-- ==== Sys2Proof/Machine/Barriers.lean ====
section
/-! DEFINITION. Counters, barriers and realignment: arrivals, reports up the trees, releases, excuses, and the words `rtick`,
`rcyc`, `bar`, `barw`, `bart`, `align` (12 R280 to R294; 14 R323; 15 R343 to R345). -/

namespace Sys2Proof.Machine

/-! Segments -/

/-- A segment of a die. -/
def Die.seg (d : Die) (i : Nat) : Segment := vat d.segs .zero i

/-- A segment changed. -/
def State.onSeg (s : State) (die i : Nat) (f : Segment → Segment) : State :=
  s.onDie die fun d => { d with segs := vmod d.segs .zero i f }

/-- R285: the segments that serve a launch's barrier, by die and number. -/
def State.segsOf (s : State) (lid bar : Nat) : List (Nat × Nat) :=
  s.dies.flatMap fun d => (d.segs.toList.zipIdx.filter fun g => g.1.used && g.1.lid == lid && g.1.bar == bar).map fun g => (d.num, g.2)

/-- R285: the segment of a die that serves a launch's barrier at levels 3 to 5. -/
def Die.segOf (d : Die) (lid bar : Nat) : Option Nat :=
  (d.segs.toList.zipIdx.find? fun g => g.1.used && g.1.lid == lid && g.1.bar == bar && decide (3 ≤ g.1.level)).map (·.2)

/-- R287, R290: every participant, and every child, has arrived for the parity. A child whose subtree holds no participant
has reported for every phase, under the number 2. -/
def Segment.complete (g : Segment) (par : Nat) : Bool :=
  g.mask &&& ~~~(vat g.arrived 0 par) == 0
    && g.children.all fun c => g.reports.contains (par, c) || g.reports.contains (2, c)

/-- R290: no participant is left below. -/
def Segment.dormant (g : Segment) : Bool := g.mask == 0 && g.children.all fun c => g.reports.contains (2, c)

/-- The phase of a parity has begun here. -/
def Segment.begun (g : Segment) (par : Nat) : Bool := vat g.arrived 0 par != 0 || g.reports.any (·.1 == par)

/-- R291: a phase of a tree is short when one of its participants has been excused, but for `kend`. -/
def State.treeShort (s : State) (lid bar k : Nat) : Bool :=
  (s.segsOf lid bar).any fun x => ((s.die x.1).seg x.2).excused.contains k

/-- R291: the phases of which a core that is excused now is a participant: the one in progress, and the next when the core has
arrived for it; the one in progress is not this segment's next while the release before it is on its way (log 53, DEDUCED). -/
def Segment.phasesOf (g : Segment) (core : Nat) (onWay : Bool) : List Nat :=
  let here := fun (k : Nat) => if (vat g.arrived 0 (k % 2)).getLsbD core then [k] else []
  if onWay then here g.rel else g.rel :: here (g.rel + 1)

/-- R344: totals of deltas: monitor, sum, SPEC, OVF. -/
def sumDeltas (ds : List (Nat × Nat × Nat × Int × Bool × Bool)) : List (Nat × Int × Bool × Bool) :=
  ([0, 1, 2, 3].filter fun k => ds.any (·.2.2.1 == k)).map fun k =>
    let es := ds.filter (·.2.2.1 == k)
    (k, (es.map (·.2.2.2.1)).sum, es.any (·.2.2.2.2.1), es.any (·.2.2.2.2.2))

/-- R344: the totals of a phase over the segments given. -/
def State.totalsOf (s : State) (segs : List (Nat × Nat)) (par : Nat) : List (Nat × Int × Bool × Bool) :=
  sumDeltas (segs.flatMap fun x => ((s.die x.1).seg x.2).deltas.filter (·.1 == par))

/-- R345: the participant with the lowest CID whose arrival stands. -/
def State.checkingCore (s : State) (segs : List (Nat × Nat)) (par : Nat) : Option Nat :=
  (segs.flatMap fun x => ((List.range 100).filter fun i => (vat ((s.die x.1).seg x.2).arrived 0 par).getLsbD i).map
    fun i => x.1 * 128 + i).min?

/-- A phase is over at a segment: its vector, reports, deltas and totals go. -/
def Segment.cleared (g : Segment) (par : Nat) : Segment :=
  { g with
    arrived := vput g.arrived par 0
    reports := g.reports.filter (·.1 ≠ par)
    deltas := g.deltas.filter (·.1 ≠ par)
    totals := g.totals.filter (·.1 ≠ par)
    rel := g.rel + 1 }

/-- R291, R344, R345: the release of a phase of a segment at level 1 or 2 as one of its cores takes it: whether it is short, and on the
checking core, the lowest whose arrival stands, the totals. -/
def Segment.releaseFor (g : Segment) (phase core left : Nat) : Release :=
  match g.phases.find? (·.phase = phase) with
  | none => ⟨left, false, []⟩
  | some r =>
    let check := (List.range 100).find? fun i => r.arrived.getLsbD i
    ⟨left, r.short, if check = some core then sumDeltas r.deltas else []⟩

/-- R288: a phase completes at level 1 or 2 in the cycle that begins at `ref`: each participant takes the release in that
cycle plus 3 or 4. A participant not running takes it where it is. -/
def State.completeLocal (s : State) (die seg par : Nat) (ref : Nat × Nat) : State :=
  let g := (s.die die).seg seg
  let r : PhaseRec := ⟨g.rel, g.excused.contains g.rel, vat g.arrived 0 par, g.deltas.filter (·.1 == par)⟩
  let s := s.onSeg die seg fun g => { g.cleared par with phases := (g.phases ++ [r]).drop (g.phases.length - 1) }
  let g := (s.die die).seg seg
  let base := if g.level = 1 then 3 else 4
  let cores := (List.range 100).filter fun i => g.mask.getLsbD i
  cores.foldl (fun s i =>
    let cid := die * 128 + i
    if (s.coreOf cid).runs g.lid then
      s.onCore cid fun k =>
        let ahead := decide (ref.1 < k.tick) || (k.tick == ref.1 && decide (ref.2 < k.frac))
        { k with ctx := k.ctx.onBar g.bar fun b => { b with due := b.due ++ [⟨if ahead then base - 1 else base, false, []⟩] } }
    else s.onTaskCtx cid g.lid (·.takeRelease g.bar (g.releaseFor r.phase i 0))) s

/-- R288, R293: the releases of levels 1 and 2 that are on their way to a context which stops taking cycles are taken at once; one of
level 0 stays. -/
def State.takeDue (s : State) (cid : Nat) (c : Ctx) : Ctx :=
  (List.range 8).foldl (fun (c : Ctx) n =>
    let d := vat c.domain 0 n
    if domLevel d = 0 then c
    else
      let g := (s.die (cid / 128)).seg (domSeg d)
      (c.bar n).due.foldl (fun (c : Ctx) _ => c.takeRelease n (g.releaseFor (c.bar n).rel (cid % 128) 0))
        (c.onBar n fun b => { b with due := [] })) c

/-- R288, R290: a segment's vector for a parity is evaluated at tick `t`; at level 1 or 2 in the cycle beginning at `ref`. -/
def State.evaluate (s : State) (die seg par t : Nat) (ref : Nat × Nat) : State :=
  let g := (s.die die).seg seg
  if !g.used || !g.complete par then s
  else if g.level ≤ 2 then (if g.begun par then s.completeLocal die seg par ref else s)
  else if g.reports.contains (par, die) || !(g.begun par || (g.dormant && g.parent.isSome)) then s
  else
    let leave := max t (vat g.own 0 par + 2)
    let s := s.onSeg die seg fun g => { g with reports := g.reports ++ [(par, die)] }
    s.at (if g.parent.isSome then leave + 8 else leave) (.barrierReport die seg par)

/-- R292, R343: the focus core's arrival, at the end of its cycle. -/
def State.arrival (s : State) (n par : Nat) : State :=
  let c := s.core.ctx
  let d := vat c.domain 0 n
  let ds := c.deltas n
  let s := s.ctx (·.closeDeltas n)
  if domLevel d = 0 then
    s.ctx fun c => c.onBar n fun b => { b with due := b.due ++ [⟨0, false, ds⟩] }
  else
    let die := s.core.cid / 128
    let i := s.core.cid % 128
    let s := s.onSeg die (domSeg d) fun g =>
      { g with
        arrived := vmod g.arrived 0 par fun v => v ||| (1 <<< i)
        own := vput g.own par s.tickAfter
        ref := vput g.ref par (s.core.tick, s.core.frac)
        deltas := g.deltas ++ ds.map fun x => (par, s.core.cid, x.1, x.2.1, x.2.2.1, x.2.2.2) }
    s.evaluate die (domSeg d) par s.tickAfter (s.core.tick, s.core.frac)

/-! Level 5 -/

/-- R286: this module's root is the set root: the lowest number of the set. -/
def State.setRoot (s : State) : Bool := (List.range s.conn.modnum).all fun m => !s.conn.members.getLsbD m

/-- R288, R323: a level-5 barrier by the name its module gives it (log 13, DEDUCED). -/
def bar5 (lid n : Nat) : Nat := 8 * lid + n

/-- R323: a management message to another module, by the first port on which it has been heard. -/
def State.toModule (s : State) (m : Nat) (body : List Byte) : State :=
  match s.opticalLinks.find? fun l => (s.link l).peer == some m with
  | some l => s.sendFlit l true 3 body
  | none => s

/-- R288: every module of the set that is not dead has reported: the release tick is sent (log 13, DEDUCED). -/
def State.level5Check (s : State) (bar par : Nat) : State :=
  let live := (List.range 32).filter fun m => s.conn.members.getLsbD m && !s.conn.dead.getLsbD m
  if s.setRoot && (live.all fun m => s.conn.reports.contains (m, bar, par))
      && s.conn.reports.any (fun r => r.2 == (bar, par)) then
    let s : State := { s with conn := { s.conn with reports := s.conn.reports.filter fun r => r.2 ≠ (bar, par) } }
    let t := s.tick + 2 + Config.homeDelay s.nextId
    let s := (live.filter (· ≠ s.conn.modnum)).foldl (fun s m =>
      s.toModule m (s.message 4 s.conn.modnum 0 (toBytes 8 bar ++ toBytes 1 par ++ toBytes 8 t))) s
    s.fresh.at (s.tick + 1) (.level5Release bar par t)
  else s

/-- R288, R323: a module root's report reaches the set root. -/
def execLevel5BarrierReport (m bar par : Nat) (s : State) : Out :=
  .next (({ s with conn := { s.conn with reports := s.conn.reports ++ [(m, bar, par)] } } : State).level5Check bar par)

/-- R288, R323: the release tick, converted to this module's TICK. -/
def execLevel5Release (bar par rootTick : Nat) (s : State) : Out :=
  let t := (((rootTick : Int) - s.conn.offset) % 2 ^ 64).toNat
  .next ((s.segsOf (bar / 8) (bar % 8)).foldl (fun s x => s.at t (.barrierRelease x.1 x.2 par)) s)

/-- R344: what the participants of other modules add to a level-5 phase's totals (log 11, DESIGN CHOICE). -/
def withPeers (key : Nat) (ts : List (Nat × Int × Bool × Bool)) : List (Nat × Int × Bool × Bool) :=
  [0, 1, 2, 3].filterMap fun k =>
    match ts.find? (·.1 == k) with
    | some t => some (k, t.2.1 + Config.peerSum key k, t.2.2.1 || Config.peerFlag key k 1, t.2.2.2 || Config.peerFlag key k 2)
    | none => if Config.peerFlag key k 0 then some (k, Config.peerSum key k, Config.peerFlag key k 1, Config.peerFlag key k 2) else none

/-- R344, R345: as a phase of a tree releases its totals go to the segment of the checking core: at level 5, where the lowest CID may be
another module's, only if it is this module's (log 11, DESIGN CHOICE). -/
def State.setTotals (s : State) (segs : List (Nat × Nat)) (g : Segment) (par : Nat) : State :=
  let key := bar5 g.lid g.bar * 2 + par
  let peers := g.level = 5 ∧ s.conn.members ≠ 1 <<< s.conn.modnum
  match s.checkingCore segs par with
  | none => s
  | some cid =>
    if peers ∧ (Config.peerCid key < cid ∨ (Config.peerCid key = cid ∧ !s.setRoot)) then s
    else
      let totals := if peers then withPeers key (s.totalsOf segs par) else s.totalsOf segs par
      match (s.die (cid / 128)).segOf g.lid g.bar with
      | some i => s.onSeg (cid / 128) i fun x => { x with totals := x.totals ++ totals.map fun t => (par, cid, t) }
      | none => s

/-- R288: the root of a tree completes at this tick: the release tick goes to every die, or the module's report to the set root. -/
def State.rootComplete (s : State) (die seg par : Nat) : State :=
  let g := (s.die die).seg seg
  if g.level = 5 then
    let root := ((List.range 32).find? fun m => s.conn.members.getLsbD m).getD 0
    if s.setRoot then s.at (s.tick + 1) (.level5BarrierReport s.conn.modnum (bar5 g.lid g.bar) par)
    else s.toModule root (s.message 3 s.conn.modnum 0 (toBytes 8 (bar5 g.lid g.bar) ++ toBytes 1 par))
  else (s.segsOf g.lid g.bar).foldl (fun s x => s.at (s.tick + 8 * g.depth + 2) (.barrierRelease x.1 x.2 par)) s

/-- R288: a segment's report reaches its parent, or the root completes. -/
def execBarrierReport (die seg par : Nat) (s : State) : Out :=
  let g := (s.die die).seg seg
  if !g.used then .next s
  else match g.parent with
    | none => .next (if g.dormant then s else s.rootComplete die seg par)
    | some p =>
      match (s.die p).segOf g.lid g.bar with
      | none => .next s
      | some i =>
        let s := s.onSeg p i fun x => { x with reports := x.reports ++ (par, die) :: (if g.dormant then [(2, die)] else []) }
        .next ((s.evaluate p i par s.tick (0, 0)).evaluate p i (1 - par) s.tick (0, 0))

/-- R288: a release. At levels 0 to 2 the focus core takes the one that is due to it; above, at T_r, every participant of the
die does. -/
def execBarrierRelease (die seg par : Nat) (s : State) : Out :=
  let g := (s.die die).seg seg
  if 64 ≤ seg ∨ g.level ≤ 2 then
    let n := if 64 ≤ seg then seg - 64 else g.bar
    let d := vat s.core.ctx.domain 0 n
    match (s.core.ctx.bar n).due with
    | [] => .next s
    | r :: rest =>
      if r.left = 0 && (domLevel d != 0 || s.core.ctx.drainedAll (domEMask d)) then
        let r := if domLevel d = 0 then r
          else (s.myDie.seg (domSeg d)).releaseFor (s.core.ctx.bar n).rel (s.core.cid % 128) 0
        .next ((s.ctx fun c => (c.onBar n fun b => { b with due := rest }).takeRelease n r).traceHeads s.core.cid 4)
      else .next s
  else if !g.used then .next s
  else
    let segs := s.segsOf g.lid g.bar
    let first := segs.all fun x => ((s.die x.1).seg x.2).rel == g.rel
    let s := if first then s.setTotals segs g par else s
    let g := (s.die die).seg seg
    let short := s.treeShort g.lid g.bar g.rel
    let cores := (List.range 100).filter fun i => g.mask.getLsbD i
    let s := cores.foldl (fun s i =>
      let cid := die * 128 + i
      s.onTaskCtx cid g.lid fun c =>
        let totals := (g.totals.filter fun t => t.1 == par && t.2.1 == cid).map (·.2.2)
        (c.takeRelease g.bar ⟨0, short, totals⟩).onBar g.bar fun b => { b with tr := s.tick }) s
    let s := (cores.filter fun i => (s.coreOf (die * 128 + i)).runs g.lid).foldl (fun s i => s.traceHeads (die * 128 + i) 4) s
    .next ((s.onSeg die seg (·.cleared par)).evaluate die seg par s.tick (0, 0))
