/-- R373: the codes a `trap` word may raise. -/
def trapCodes : List Nat :=
  [0x01, 0x02, 0x03, 0x04, 0x05, 0x06, 0x07, 0x08, 0x09, 0x0A, 0x10, 0x11, 0x12, 0x13, 0x14, 0x18, 0x19, 0x1A, 0x1B, 0x1C,
   0x20, 0x21, 0x24, 0x28, 0x29, 0x2A, 0x30]

/-- R383 `trap`: the trap is taken in the cycle after the word, at the word R92 selects. -/
def execTrap (sa : BitVec 5) (code : BitVec 8) (s : State) : Out :=
  if !trapCodes.contains code.toNat then s.illegal
  else .next (s.ctx fun c => { c with pendTrap := some (tcause true false 0x1F 8 code, c.regs.get sa) }).retire

/-! The stop frame (R405, R406) -/

/-- R405: a core's engines frozen into a stop frame; the sequencer keeps its place (log 64, DEDUCED). -/
def Ctx.freeze (c : Ctx) : Ctx :=
  { c with
    frame := c.captured
    run := c.run.filter (·.late)
    faults := []
    frameAside := some ⟨c.sq.pc, c.queues, c.amends, c.wheel, c.sigs, c.sq.wait, c.pend,
      c.banks.filter fun a => !c.ofPort a.uid, c.jobs.filter fun j => !c.ofPort j.uid, c.mxV, c.sq.idleEnd⟩
    banks := c.banks.filter fun a => c.ofPort a.uid
    jobs := c.jobs.filter fun j => c.ofPort j.uid
    queues := Vector.replicate 7 .empty
    amends := Vector.replicate 6 []
    wheel := { c.wheel with running := false, faulted := false, cause := 0 }
    sigs := []
    mxV := 0
    pend := [] }

/-- R405: a core stops with a REASON. -/
def Core.stop (k : Core) (reason : BitVec 3) : Core :=
  { k with ctx := k.ctx.freeze, dbg := { k.dbg with stopped := true, reason := reason, stopReq := none, stepping := false } }

/-- R288, R405, R413: one core stops; releases on their way to it are taken where it is. -/
def State.stopCore (s : State) (cid : Nat) (reason : BitVec 3) : State :=
  (s.traceHeads cid 1).onCore cid fun k => ({ k with ctx := s.takeDue cid k.ctx } : Core).stop reason

/-- R405, R408: a stop of the focus core; under ZONE its die-mates stop on the same edge, with REASON 4. -/
def State.stopHere (s : State) (reason : BitVec 3) : State :=
  let cid := s.core.cid
  let s := s.stopCore cid reason
  if !s.core.dbg.zone then s
  else ((s.others.filter fun k => k.cid / 128 == cid / 128 && k.clocked).map (·.cid)).foldl (fun s p =>
    if (s.coreOf p).ended then
      s.onCore p fun k => { k with dbg := { k.dbg with stopReq := k.dbg.stopReq.or (some 4) } }
    else s.stopCore p 4) s

/-- R406: the focus core's stop frame put back, with no delay. -/
def State.unfreeze (s : State) : State :=
  let c := s.core.ctx
  let es := c.frame
  let s := s.ctx fun c => { c with frame := [], frameAside := none }
  let s := match c.frameAside with
    | some a => s.ctx fun c =>
      -- R378: a fault of the wheel that the stop has captured is pending
      let c := c.restore a
      { c with wheel := { c.wheel with faulted := a.wheel.faulted, cause := a.wheel.cause } }
    | none => s
  let s : State := { s with core := { s.core with dbg := { s.core.dbg with stopped := false } } }
  s.reinject none es

end Sys2Proof.Machine
end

━━━━━━━━━━

### Work to be completed:
Start with the line above that contains "short, and on the" and stop after the line that contains "def Segment.releaseFor (g". Output those lines exactly, and only those.

### Solution for this problem:
/-- R291, R344, R345: the release of a phase of a segment at level 1 or 2 as one of its cores takes it: whether it is short, and on the
checking core, the lowest whose arrival stands, the totals. -/
def Segment.releaseFor (g : Segment) (phase core left : Nat) : Release :=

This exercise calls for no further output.